For Fluent Bit: The Lua-based supervisor respawns 10x up to 10 times with exponential backoff. For transient crashes, recovery is automatic. For persistent crashes, check TENX_RUN_ARGS and logs after 50 seconds.

For OTel Collector: The 10x sidecar is a separate container in the same pod. A Kubernetes liveness probe monitors the sidecar and automatically restarts it if it crashes. OTel buffers events while 10x is down. Once the sidecar restarts, OTel drains the queue automatically. By design, you don't manage the restart — the cluster does.

Why fail-open? If the sidecar fails, your forwarder continues operating normally. No logs are lost, and observability continues unchanged — you just lose cost savings temporarily on that node.
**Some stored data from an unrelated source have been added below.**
/-- The real t in [TMIN, tcur]: `none` where there is none, TMIN being +∞ or tcur −∞. -/
def Walker.span (w : Walker) : Option Iv :=
  let b (enc : Nat) : Option Rat := match fp32Val enc with | .fin n m e => some (ratOf (.fin n m e)) | _ => none
  if fp32Val w.tmin = .inf false ∨ fp32Val w.tcur = .inf true then none else some { lo := b w.tmin, hi := b w.tcur }

/-- Has an axis of a box no point: its minimum above its maximum, or no real number between them? -/
def axisEmpty (mn mx : Val) : Bool := valLt mx mn || mn == .inf false || mx == .inf true

/-- Bounds of an axis, `none` where it has none. -/
def boundOf (v : Val) : Option Rat := if isFin v then some (ratOf v) else none

/-- One axis of a box; `none` where the ray misses the slab. -/
def slab (i : Iv) (o d : Rat) (mn mx : Val) : Option Iv :=
  let lo := boundOf mn
  let hi := boundOf mx
  if d = 0 then
    (if lo.all (fun a => a ≤ o) && hi.all (fun b => o ≤ b) then some i else none)
  else
    let (near, far) := if d > 0 then (lo, hi) else (hi, lo)
    let i := match near with | some a => i.from ((a - o) / d) | none => i
    some (match far with | some b => i.upto ((b - o) / d) | none => i)

/-- Is a child box hit, and with which entry t (R336 step 1)? With no least t it is −∞ (notes/assumptions 23). -/
def Walker.box (w : Walker) (mn mx : Vec) : Option Nat × Walker :=
  if axisEmpty mn.x mx.x || axisEmpty mn.y mx.y || axisEmpty mn.z mx.z then (none, w)
  else if [mn.x, mn.y, mn.z, mx.x, mx.y, mx.z].any (·.isNan) || !(w.io.fin && w.id.fin) then
    let (f, w) := w.free
    (if bit f 32 then some (f % 2 ^ 32) else none, w)
  else
    let o := w.io.q
    let d := w.id.q
    let r := do
      let i ← w.span
      let i ← slab i o.x d.x mn.x mx.x
      let i ← slab i o.y d.y mn.y mx.y
      let i ← slab i o.z d.z mn.z mx.z
      if i.ok then some (match i.lo with | some a => roundRat a | none => 0xFF800000) else none
    (r, w)

/-- A triangle's hit (R336 step 3): the exact t, the rounded T, U and V, and the face. -/
def Walker.tri (w : Walker) (v0 v1 v2 : Vec) : Option (Rat × Nat × Nat × Nat × Nat) × Walker :=
  if !(v0.fin && v1.fin && v2.fin && w.io.fin && w.id.fin) then
    let (f, w) := w.free
    let (g, w) := w.free
    (if bit f 32 then some (0, f % 2 ^ 32, g % 2 ^ 32, g / 2 ^ 32 % 2 ^ 32, field f 33 1) else none, w)
  else
    let o := w.io.q
    let d := w.id.q
    let e1 := v1.q.sub v0.q
    let e2 := v2.q.sub v0.q
    let n := e1.cross e2
    let det := n.dot d
    let nn := n.dot n
    if det = 0 ∨ nn = 0 then (none, w)
    else
      let t := n.dot (v0.q.sub o) / det
      let p := (o.along d t).sub v0.q
      let u := n.dot (p.cross e2) / nn
      let v := n.dot (e1.cross p) / nn
      let back := decide (det > 0)
      let hit := u ≥ 0 && v ≥ 0 && u + v ≤ 1 && atLeast t w.tmin && atMost t w.tcur && !(w.cullb && back)
      (if hit then some (t, roundRat t, roundRat u, roundRat v, ofBool back) else none, w)

/-- Does a hit replace the best (R336 step 4)? -/
def Walker.better (w : Walker) (t : Rat) (pid : Nat) : Bool :=
  match w.best with
  | none => true
  | some b => t < b.exact_ || (t == b.exact_ && (pid < b.pid || (pid == b.pid && w.iid < b.iid)))

/-- o' and d' of an instance (R336 step 5): each component rounded to FP32. -/
def transform (m : List Byte) (v : Vec) (one : Val) : Vec :=
  let row (r : Nat) : Val :=
    let c (k : Nat) : Val := valAt m (16 * r + 4 * k)
    fp32Val (roundF (sumExact [(c 0).mul v.x, (c 1).mul v.y, (c 2).mul v.z, (c 3).mul one]) .fp32 .rne)
  { x := row 0, y := row 1, z := row 2 }

/-! ## The walk -/

/-- How a walk ends. -/
inductive WalkEnd where
  | done (w : Walker)
  | malformed (w : Walker)
  | exhausted (w : Walker) (next : Nat)
  | stop (p : Stop)
  | fuel

/-- A 64-byte node. -/
def Walker.node (w : Walker) (p : Nat) : Except Stop (List Byte × Walker) :=
  match readRange w.s (engineAcc w.e (ptrAddr p) 64) {} with
  | .error x => .error x
  | .ok (b, s) => .ok (b, { w with s := s })

/-- What a node visit leads to: another node at once, the next pop, or an end. -/
inductive Visit where
  | go (w : Walker) (p : Nat)
  | pop (w : Walker)
  | fin (x : WalkEnd)

/-- A box node (R336 steps 1 and 2); a child with an empty pointer is never hit. -/
def visitBox (w : Walker) (p : Nat) (b : List Byte) : Visit :=
  let p0 := word64 b 48
  let p1 := word64 b 56
  let hit (w : Walker) (q i : Nat) : Option Nat × Walker :=
    if !ptrBad q && ptrKind q = 0 then (none, w) else w.box (vecAt b i) (vecAt b (i + 12))
  let (h0, w) := hit w p0 0
  let (h1, w) := hit w p1 24
  match h0, h1 with
  | none, none => .pop w
  | some _, none => .go w p0
  | none, some _ => .go w p1
  | some t0, some t1 =>
    let first1 := valLt (fp32Val t1) (fp32Val t0)
    let (near, far, ft) := if first1 then (p1, p0, t0) else (p0, p1, t1)
    match w.push { ptr := far, t := ft, frame := false } with
    | some w => .go w near
    | none => .fin (.exhausted w p)

/-- A triangle node (R336 steps 3, 4 and 7). -/
def visitTri (w : Walker) (b : List Byte) : Visit :=
  let (h, w) := w.tri (vecAt b 0) (vecAt b 12) (vecAt b 24)
  match h with
  | none => .pop w
  | some (t, te, u, v, face) =>
    let pid := word32 b 36
    let w := if w.better t pid then
        { w with best := some { exact_ := t, t := te, u := u, v := v, pid := pid, iid := w.iid, face := face } }
      else w
    if w.term then .fin (.done w) else .pop w

/-- The ray in the space of an instance node. -/
def enterInst (w : Walker) (p : Nat) (b : List Byte) : Walker :=
  { w with inst := p, iid := word32 b 56, io := transform b w.o (.fin false 1 0), id := transform b w.d (.fin false 0 0) }

/-- Back to world space. -/
def leaveInst (w : Walker) : Walker := { w with inst := 0, iid := 0xFFFFFFFF, io := w.o, id := w.d }

/-- An instance node (R336 step 5). -/
def visitInst (w : Walker) (p : Nat) (b : List Byte) : Visit :=
  if w.inst ≠ 0 then .fin (.malformed w)
  else match w.push { ptr := 0, t := 0, frame := true } with
    | none => .fin (.exhausted w p)
    | some w => .go (enterInst w p b) (word64 b 48)

/-- One node visit. -/
def visit (w : Walker) (p : Nat) : Visit :=
  if ptrBad p then .fin (.malformed w)
  else if ptrKind p = 0 then .pop w
  else match w.node p with
    | .error x => .fin (.stop x)
    | .ok (b, w) =>
      match ptrKind p with
      | 1 => visitBox w p b
      | 2 => visitTri w b
      | _ => visitInst w p b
Monitoring: Configure alerts for: - pod_restart_count > 0 — track sidecar restarts - Sidecar liveness probe failures — K8s will restart after 2 consecutive failures

What happens if the sidecar can't keep up with log volume

When the sidecar can't keep up, the forwarder buffers events to disk:

Scenario: Log volume spikes beyond the sidecar's capacity (e.g., 100+ GB/day on a 512 MB, 2-thread node)
What happens: Sidecar queue fills → sidecar stops reading from the forwarder → forwarder detects this and buffers events to disk instead
Forwarder buffering: Each forwarder handles this natively (Fluentd file buffer, Fluent Bit mmap storage, OTel file_storage, Logstash persistent queue)
Recovery: When the sidecar catches up and queue drains, the forwarder drains its buffer. All events are processed in order
Data loss: NO — all events are queued or delivered

Prevention: Monitor sidecar CPU/memory usage. If consistently >90%, either: - Scale horizontally by adding more nodes (DaemonSet auto-deploys) - Scale vertically by increasing heap/thread limits - Reduce noisy log volume using Edge Regulator

Note: Backpressure is a protective feature, not a failure — it prevents cascade effects and protects downstream systems by letting the forwarder's buffering absorb the spike.
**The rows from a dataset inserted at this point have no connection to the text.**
-- ==== Sys2Proof/Machine/Image.lean ====
section
/-!
DEFINITION. The image unit (17_frame R339 to R341; family 0x3D, FN 0 to 2): descriptors, texels, filtered and direct access.
-/

namespace Sys2Proof.Machine

/-! ## Descriptors (R339) -/

/-- An image. -/
structure Img where
  base : Nat
  w : Nat
  h : Nat
  fmt : Nat
  pitch : Nat
  amu : Nat
  amv : Nat
  deriving DecidableEq, Repr

/-- Bytes of a texel. -/
def texelSize (fmt : Nat) : Nat := if fmt = 2 then 8 else 4

/-- The image that a descriptor's 32 bytes describe, none where it is malformed. -/
def imgOf (b : List Byte) : Option Img :=
  let w (i : Nat) : Nat := ofBytes (sliceBytes b (8 * i) 8)
  let i : Img :=
    { base := field (w 0) 0 56, w := field (w 1) 0 14 + 1, h := field (w 1) 14 14 + 1, fmt := field (w 1) 28 4,
      pitch := field (w 1) 32 32, amu := field (w 2) 0 2, amv := field (w 2) 2 2 }
  if field (w 0) 56 8 = 0 ∧ i.base % 128 = 0 ∧ i.fmt ≤ 4 ∧ i.pitch % 128 = 0 ∧ i.pitch ≥ i.w * texelSize i.fmt ∧ i.amu ≤ 2 ∧
      i.amv ≤ 2 ∧ field (w 2) 4 60 = 0 ∧ w 3 = 0 then some i
  else none

/-- The address of texel (i, j). -/
def Img.texel (m : Img) (i j : Nat) : Nat := m.base + j * m.pitch + i * texelSize m.fmt

/-! ## Accesses -/

def imgCache (o : OpR) : Nat := modField o.mod 3 2

/-- An access of the image unit: relaxed, in the cache mode, to plain pages only. -/
def imgAcc (e : Env) (o : OpR) (va n : Nat) : Acc :=
  { threadAcc e (BitVec.ofNat 64 va) n with l1 := imgCache o != 1, plain := true }

def imgMode (o : OpR) : LoadMode := { install := imgCache o != 1, nt := imgCache o == 2 }

/-- The descriptor at a pair: steps 1 and 2 of R224, its read, and the trap 0x0B. -/
def readImg (s : State) (e : Env) (o : OpR) (va : Nat) : Except Stop (Img × State) :=
  match addrFault va 32 with
  | some c => .error (.fault { code := c, va := va })
  | none =>
    match threadRead s e (imgAcc e o va 32) (imgMode o) with
    | .error x => .error x
    | .ok (b, s) => match imgOf b with
      | some m => .ok (m, s)
      | none => .error (.fault { code := 0x0B, va := 0 })

/-! ## Channels -/

/-- The value of a channel: a finite one, with the sign its zero has, or a NaN or infinity. -/
inductive Chan where
  | fin (r : Rat) (neg : Bool)
  | special (v : Val)

/-- The channel of an encoded value. -/
def chanOf (enc : Nat) (t : Elem) : Chan :=
  match decodeElem enc t with
  | .fin n m e => .fin (ratOf (.fin n m e)) n
  | v => .special v

/-- The FP32 encoding of a channel, rounded RNE. -/
def Chan.enc (c : Chan) : Nat :=
  match c with
  | .fin r neg => if r = 0 then signEnc .fp32 neg else roundRat r
  | .special v => roundF v .fp32 .rne

def Chan.zero : Chan := .fin 0 false
def Chan.one : Chan := .fin 1 false
def Chan.nan : Chan := .special .nan

/-- The fifth root of a number, rounded down, bit by bit from bit `n` - 1. -/
def root5 (v n r : Nat) : Nat :=
  match n with
  | 0 => r
  | n + 1 => root5 v n (if (r + 2 ^ n) ^ 5 ≤ v then r + 2 ^ n else r)

/-- s(c) of SRGBA8, rounded to FP32: c / 3294.6, or ((c / 255 + 0.055) / 1.055) to the power 12 / 5. -/
def srgbEnc (c : Nat) : Nat :=
  if c ≤ 10 then roundRat ((10 * c : Nat) / (32946 : Nat) : Rat)
  else
    let num := (1000 * c + 14025) ^ 12
    let den := 269025 ^ 12
    let r := root5 ((num <<< 300) / den) 61 0
    let exact := r ^ 5 * den == num <<< 300
    roundF (.fin false (2 * r + ofBool (!exact)) (-61)) .fp32 .rne

/-- An unsigned byte as a channel. -/
def unorm (c : Nat) : Chan := .fin ((c : Rat) / 255) false

/-- The four channels of a texel's bytes (R339). -/
def texelChans (fmt : Nat) (b : List Byte) : List Chan :=
  let c (i : Nat) : Nat := (nthD b i 0).toNat
  let half (i : Nat) : Chan := chanOf (ofBytes (sliceBytes b (2 * i) 2)) .fp16
  match fmt with
  | 0 => (upTo 4).map fun i => unorm (c i)
  | 1 => ((upTo 3).map fun i => chanOf (srgbEnc (c i)) .fp32) ++ [unorm (c 3)]
  | 2 => (upTo 4).map half
  | 3 => [half 0, half 1, .zero, .one]
  | _ => [chanOf (ofBytes (sliceBytes b 0 4)) .fp32, .zero, .zero, .one]

/-! ## Filtering (R340) -/

/-- Where an axis takes its texel: at an index, in the border, or nowhere (an infinite coordinate under wrap). -/
inductive Place where
  | at_ (i : Nat)
  | border
  | none
  deriving DecidableEq, Repr

/-- Adr of one axis. -/
def adr (mode w : Nat) (i : Int) : Place :=
  match mode with
  | 0 => .at_ (min (max i 0) ((w : Int) - 1)).toNat
  | 1 => .at_ (i % (w : Int)).toNat
  | _ => if 0 ≤ i ∧ i < w then .at_ i.toNat else .border

/-- The place of an infinite coordinate. -/
def adrInf (mode w : Nat) (neg : Bool) : Place :=
  match mode with
  | 0 => .at_ (if neg then 0 else w - 1)
  | 1 => .none
  | _ => .border

/-- The texels of an axis with their weights, the weight 0 left out. -/
def axisOf (mode w enc : Nat) (lin : Bool) : List (Rat × Place) :=
  match fp32Val enc with
  | .fin n m e =>
    let x := ratOf (.fin n m e) * (w : Rat)
    if lin then
      let xs := x - 1 / 2
      let i := xs.num / (xs.den : Int)
      let a := xs - (i : Rat)
      (if a = 1 then [] else [(1 - a, adr mode w i)]) ++ (if a = 0 then [] else [(a, adr mode w (i + 1))])
    else [(1, adr mode w (x.num / (x.den : Int)))]
  | .inf neg => [(1, adrInf mode w neg)]
  | .nan => []

/-- The weighted sum of a channel over its terms: exact, then rounded once by `Chan.enc`. -/
def blend (l : List (Rat × Chan)) : Chan :=
  let nan := l.any fun x => match x.2 with | .special .nan => true | _ => false
  let inf (s : Bool) : Bool := l.any fun x => match x.2 with | .special (.inf n) => n == s | _ => false
  if nan || (inf true && inf false) then .nan
  else if inf true then .special (.inf true)
  else if inf false then .special (.inf false)
  else
    l.foldl (fun acc x => match acc, x.2 with
      | .fin a an, .fin r rn => .fin (a + x.1 * r) (an && rn)
      | _, _ => acc) (.fin 0 true)

/-- The texel at two places; the border gives four zeros. -/
def texelAt (s : State) (e : Env) (o : OpR) (m : Img) (x y : Place) : Except Stop (List Chan × State) :=
  match x, y with
  | .none, _ | _, .none => .ok (List.replicate 4 .nan, s)
  | .at_ i, .at_ j =>
    let n := texelSize m.fmt
    match addrFault (m.texel i j) n with
    | some c => .error (.fault { code := c, va := m.texel i j % 2 ^ 56 })
    | none => match threadRead s e (imgAcc e o (m.texel i j) n) (imgMode o) with
      | .error x => .error x
      | .ok (b, s) => .ok (texelChans m.fmt b, s)
  | _, _ => .ok (List.replicate 4 .zero, s)

/-- The terms of a sample, read in order. -/
def readTerms (s : State) (e : Env) (o : OpR) (m : Img) (l : List (Rat × Place × Place)) (out : List (Rat × List Chan)) :
    Except Stop (List (Rat × List Chan) × State) :=
  match l with
  | [] => .ok (out, s)
  | (w, x, y) :: r =>
    match texelAt s e o m x y with
    | .error p => .error p
    | .ok (c, s) => readTerms s e o m r (out ++ [(w, c)])

/-- The four channels of a sample, from the coordinates' encodings. -/
def sampleAt (s : State) (e : Env) (o : OpR) (m : Img) (u v : Nat) : Except Stop (List Nat × State) :=
  let lin := o.mod.getLsbD 0
  if (fp32Val u).isNan || (fp32Val v).isNan then .ok (List.replicate 4 0x7FC00000, s)
  else
    let xs := axisOf m.amu m.w u lin
    let terms := (axisOf m.amv m.h v lin).flatMap fun y => xs.map fun x => (x.1 * y.1, x.2, y.2)
    match readTerms s e o m terms [] with
    | .error p => .error p
    | .ok (l, s) => .ok ((upTo 4).map fun k => (blend (l.map fun t => (t.1, nthD t.2 k .zero))).enc, s)

/-- SAMPLE (R340). -/
def execSample (o : OpR) (s : State) : Host.Outcome State Fault Refusal :=
  issue s o.g { place := .compute } [.dq o.d, .sp o.a, .sp o.b] fun e t =>
    match readImg s e o (readPair t o.a.toNat).toNat with
    | .error p => takeStop s e.who p
    | .ok (m, s) =>
      let uv := readPair t o.b.toNat
      match sampleAt s e o m (uv.extractLsb' 0 32).toNat (uv.extractLsb' 32 32).toNat with
      | .error p => takeStop s e.who p
      | .ok (l, s) => retire s e (writeQuad t o.d.toNat (BitVec.ofNat 128 (packBits 32 l)))

/-! ## Direct access (R341) -/

/-- Is the destination or source of a texel not one the thread may name? -/
def texelRegBad (e : Env) (m : Img) (n : Need) : Bool := m.fmt == 2 && !n.ok e

/-- IMLD (R341). B is taken as a pair, as SAMPLE's is: an odd B traps 0x02, and x0 reads as i = j = 0 (DESIGN CHOICE: R341 names x[B] and x[B+1]
without calling them a pair; notes/assumptions 86). An odd D of RGBA16F traps with i ≥ W or j ≥ H too (DESIGN CHOICE, notes/assumptions 87). -/
def execImld (o : OpR) (s : State) : Host.Outcome State Fault Refusal :=
  issue s o.g { place := .compute } [.dx o.d, .sp o.a, .sp o.b] fun e t =>
    match readImg s e o (readPair t o.a.toNat).toNat with
    | .error p => takeStop s e.who p
    | .ok (m, s) =>
      let ij := readPair t o.b.toNat
      let i := (ij.extractLsb' 0 32).toNat
      let j := (ij.extractLsb' 32 32).toNat
      let n := texelSize m.fmt
      let put (v : Nat) : Thread := writeWidth t o.d.toNat (if n = 8 then 3 else 2) v
      if texelRegBad e m (.dp o.d) then trap s e.who 0x02
      else if m.fmt = 2 ∧ needsAwait [.dp o.d] t then waitAt s e.who .regs
      else if i ≥ m.w ∨ j ≥ m.h then retire s e (put 0)
      else match addrFault (m.texel i j) n with
        | some c => trap s e.who c 0 (m.texel i j % 2 ^ 56)
        | none => match threadRead s e (imgAcc e o (m.texel i j) n) (imgMode o) with
          | .error p => takeStop s e.who p
          | .ok (b, s) => retire s e (put (ofBytes b))

/-- IMST (R341). B is taken as a pair (DESIGN CHOICE, notes/assumptions 86). An odd D of RGBA16F traps 0x02 with i ≥ W or j ≥ H too (DESIGN
CHOICE: R341 says of such a D that it traps and of such an i or j that nothing traps; notes/assumptions 87). -/
def execImst (o : OpR) (s : State) : Host.Outcome State Fault Refusal :=
  issue s o.g { place := .compute } [.sx o.d, .sp o.a, .sp o.b] fun e t =>
    match readImg s e o (readPair t o.a.toNat).toNat with
    | .error p => takeStop s e.who p
    | .ok (m, s) =>
      let ij := readPair t o.b.toNat
      let i := (ij.extractLsb' 0 32).toNat
      let j := (ij.extractLsb' 32 32).toNat
      let n := texelSize m.fmt
      if texelRegBad e m (.sp o.d) then trap s e.who 0x02
      else if m.fmt = 2 ∧ needsAwait [.sp o.d] t then waitAt s e.who .regs
      else if m.fmt = 2 ∧ needsBad [.sp o.d] t then trap s e.who 0x08
      else if i ≥ m.w ∨ j ≥ m.h then retire s e t
      else match addrFault (m.texel i j) n with
        | some c => trap s e.who c 0 (m.texel i j % 2 ^ 56)
        | none => match check s { imgAcc e o (m.texel i j) n with kind := 1, write := true } with
          | .error p => takeStop s e.who p
          | .ok (g, s) =>
            match pushStore s e g (if n = 8 then storeBytes t o.d.toNat 3 else storeBytes t o.d.toNat 2) (imgCache o == 2) with
            | .error p => takeStop s e.who p
            | .ok s => retire s e t

end Sys2Proof.Machine
end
What if the forwarder crashes while the sidecar is running

Behavior depends on your deployment model — both safe:

Embedded sidecars (Fluentd, Fluent Bit, Logstash, Filebeat): - The 10x sidecar is spawned as a child process by the forwarder. When the forwarder crashes, the sidecar crashes with it - When the forwarder restarts, it automatically respawns 10x - Recovery times (same as when 10x crashes): - Fluentd: <10s (built-in respawn) - Fluent Bit: 0-50s (Lua supervisor with backoff) - Filebeat: <10s (supervisor script) — disk queue must be enabled in Filebeat config to buffer events while 10x is down - Logstash: <10s (pipe output auto-respawn) - Data loss: NO — your forwarder's buffer holds all events until 10x resumes - Cost impact: During downtime, logs ship unoptimized at full volume. Once 10x restarts, normal processing resumes

Standalone sidecar (OTel Collector): - The 10x sidecar is a separate container listening on a Unix socket. It waits passively for OTel to reconnect - OTel buffers events locally (configurable limit, typically 1GB = hours of data) while 10x is paused - Recovery: Automatic when OTel restarts - Data loss: NO — OTel's buffer preserves all events

In all cases: Your forwarder handles all input/output resilience (buffering, retries, batching). The sidecar just optimizes data in-memory and doesn't maintain external network connections.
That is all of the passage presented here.